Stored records

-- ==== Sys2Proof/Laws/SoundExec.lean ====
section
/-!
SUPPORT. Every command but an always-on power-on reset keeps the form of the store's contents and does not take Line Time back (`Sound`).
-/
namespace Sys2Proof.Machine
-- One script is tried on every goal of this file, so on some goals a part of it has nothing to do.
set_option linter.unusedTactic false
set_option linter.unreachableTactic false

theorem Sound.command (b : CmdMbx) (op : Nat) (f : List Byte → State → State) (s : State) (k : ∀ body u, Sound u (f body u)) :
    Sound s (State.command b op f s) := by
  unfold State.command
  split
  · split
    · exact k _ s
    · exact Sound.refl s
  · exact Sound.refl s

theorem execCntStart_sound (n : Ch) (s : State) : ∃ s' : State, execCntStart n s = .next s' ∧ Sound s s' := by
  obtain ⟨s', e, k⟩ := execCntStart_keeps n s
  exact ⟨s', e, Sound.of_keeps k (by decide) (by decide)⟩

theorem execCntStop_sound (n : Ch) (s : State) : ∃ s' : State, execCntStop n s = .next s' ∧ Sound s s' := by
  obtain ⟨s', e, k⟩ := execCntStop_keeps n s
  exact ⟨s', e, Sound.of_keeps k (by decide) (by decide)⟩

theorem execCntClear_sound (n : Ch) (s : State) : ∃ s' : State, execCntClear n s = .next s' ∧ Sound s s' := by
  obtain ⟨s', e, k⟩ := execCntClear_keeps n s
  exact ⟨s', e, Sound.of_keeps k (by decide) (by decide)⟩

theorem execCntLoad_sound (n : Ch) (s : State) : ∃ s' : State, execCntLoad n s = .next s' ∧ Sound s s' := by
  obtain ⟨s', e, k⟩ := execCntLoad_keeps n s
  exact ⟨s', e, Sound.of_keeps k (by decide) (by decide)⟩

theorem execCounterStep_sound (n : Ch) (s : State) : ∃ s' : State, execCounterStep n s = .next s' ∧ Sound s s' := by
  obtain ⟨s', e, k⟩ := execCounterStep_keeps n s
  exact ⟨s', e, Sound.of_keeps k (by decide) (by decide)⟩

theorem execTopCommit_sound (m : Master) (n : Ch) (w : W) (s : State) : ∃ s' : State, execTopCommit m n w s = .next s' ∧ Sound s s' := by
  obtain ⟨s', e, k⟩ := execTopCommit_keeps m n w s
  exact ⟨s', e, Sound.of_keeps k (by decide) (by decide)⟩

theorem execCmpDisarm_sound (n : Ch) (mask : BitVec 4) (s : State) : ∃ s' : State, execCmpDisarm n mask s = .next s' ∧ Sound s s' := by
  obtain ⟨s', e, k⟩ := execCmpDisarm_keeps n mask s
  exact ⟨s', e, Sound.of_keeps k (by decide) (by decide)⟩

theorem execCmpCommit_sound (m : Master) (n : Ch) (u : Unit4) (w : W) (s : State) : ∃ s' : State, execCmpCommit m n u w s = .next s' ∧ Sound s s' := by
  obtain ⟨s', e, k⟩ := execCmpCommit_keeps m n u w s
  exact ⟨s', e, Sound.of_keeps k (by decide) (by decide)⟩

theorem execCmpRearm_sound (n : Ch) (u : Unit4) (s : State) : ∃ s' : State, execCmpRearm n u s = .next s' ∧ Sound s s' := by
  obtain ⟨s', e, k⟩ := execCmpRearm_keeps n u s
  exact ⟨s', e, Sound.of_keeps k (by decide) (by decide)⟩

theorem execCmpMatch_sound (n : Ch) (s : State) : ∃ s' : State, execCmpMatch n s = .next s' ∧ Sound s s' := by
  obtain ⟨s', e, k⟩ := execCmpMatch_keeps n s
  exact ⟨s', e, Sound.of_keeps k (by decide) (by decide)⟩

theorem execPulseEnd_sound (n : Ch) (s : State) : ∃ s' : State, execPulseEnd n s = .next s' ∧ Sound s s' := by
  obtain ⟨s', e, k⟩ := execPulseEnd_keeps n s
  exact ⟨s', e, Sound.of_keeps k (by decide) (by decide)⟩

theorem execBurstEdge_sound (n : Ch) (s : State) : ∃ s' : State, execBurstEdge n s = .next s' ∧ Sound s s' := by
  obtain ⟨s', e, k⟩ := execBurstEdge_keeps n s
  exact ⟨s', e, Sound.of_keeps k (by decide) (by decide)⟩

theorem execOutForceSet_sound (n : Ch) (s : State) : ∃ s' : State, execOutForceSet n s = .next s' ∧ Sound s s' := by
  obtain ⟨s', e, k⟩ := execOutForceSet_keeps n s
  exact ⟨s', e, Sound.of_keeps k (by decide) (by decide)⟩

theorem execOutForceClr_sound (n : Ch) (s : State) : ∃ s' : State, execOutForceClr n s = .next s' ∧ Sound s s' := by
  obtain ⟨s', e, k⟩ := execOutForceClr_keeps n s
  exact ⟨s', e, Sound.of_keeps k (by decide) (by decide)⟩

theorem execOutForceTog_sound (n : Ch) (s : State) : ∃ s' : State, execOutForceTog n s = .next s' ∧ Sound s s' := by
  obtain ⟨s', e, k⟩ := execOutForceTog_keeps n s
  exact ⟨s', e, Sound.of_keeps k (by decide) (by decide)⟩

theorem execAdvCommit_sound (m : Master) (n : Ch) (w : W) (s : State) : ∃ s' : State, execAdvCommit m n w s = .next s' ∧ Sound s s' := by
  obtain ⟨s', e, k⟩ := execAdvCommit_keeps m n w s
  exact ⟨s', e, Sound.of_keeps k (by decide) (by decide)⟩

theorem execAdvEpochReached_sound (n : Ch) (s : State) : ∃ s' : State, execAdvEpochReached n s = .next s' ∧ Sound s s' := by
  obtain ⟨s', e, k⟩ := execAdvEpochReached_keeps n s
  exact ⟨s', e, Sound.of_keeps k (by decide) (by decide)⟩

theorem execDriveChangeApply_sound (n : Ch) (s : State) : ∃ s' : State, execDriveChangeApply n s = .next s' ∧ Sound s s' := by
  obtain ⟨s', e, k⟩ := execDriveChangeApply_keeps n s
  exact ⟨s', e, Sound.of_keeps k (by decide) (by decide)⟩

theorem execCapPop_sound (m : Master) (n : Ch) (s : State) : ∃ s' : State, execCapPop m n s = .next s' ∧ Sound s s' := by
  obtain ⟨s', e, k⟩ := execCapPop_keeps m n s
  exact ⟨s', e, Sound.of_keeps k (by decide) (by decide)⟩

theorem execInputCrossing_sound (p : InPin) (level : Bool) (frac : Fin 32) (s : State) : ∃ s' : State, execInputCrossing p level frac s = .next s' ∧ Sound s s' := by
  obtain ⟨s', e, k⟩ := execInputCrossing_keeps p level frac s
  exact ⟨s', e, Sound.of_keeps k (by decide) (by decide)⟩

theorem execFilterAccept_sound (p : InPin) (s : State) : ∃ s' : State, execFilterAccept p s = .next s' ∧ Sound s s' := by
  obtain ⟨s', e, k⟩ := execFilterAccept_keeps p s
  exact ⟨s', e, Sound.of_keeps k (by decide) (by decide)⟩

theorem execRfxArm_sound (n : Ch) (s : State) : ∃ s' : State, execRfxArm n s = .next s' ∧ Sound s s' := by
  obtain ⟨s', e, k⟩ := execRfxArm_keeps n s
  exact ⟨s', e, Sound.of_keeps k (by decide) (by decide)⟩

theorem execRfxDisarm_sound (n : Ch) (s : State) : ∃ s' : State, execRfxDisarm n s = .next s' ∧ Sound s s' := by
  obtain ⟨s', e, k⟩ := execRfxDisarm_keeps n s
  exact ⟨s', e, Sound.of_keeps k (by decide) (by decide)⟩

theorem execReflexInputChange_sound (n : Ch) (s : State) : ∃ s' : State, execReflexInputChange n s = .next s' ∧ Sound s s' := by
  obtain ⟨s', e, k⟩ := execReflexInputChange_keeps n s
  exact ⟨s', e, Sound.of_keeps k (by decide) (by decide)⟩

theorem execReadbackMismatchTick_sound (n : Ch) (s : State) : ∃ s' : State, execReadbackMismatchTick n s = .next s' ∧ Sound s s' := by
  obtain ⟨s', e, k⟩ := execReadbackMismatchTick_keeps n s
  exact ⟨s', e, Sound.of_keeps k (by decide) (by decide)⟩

▸ **WORK TO COMPLETE**
Please state the number of lines above that hold the string "mask", with nothing else added.

▸ **TASK RESPONSE**
2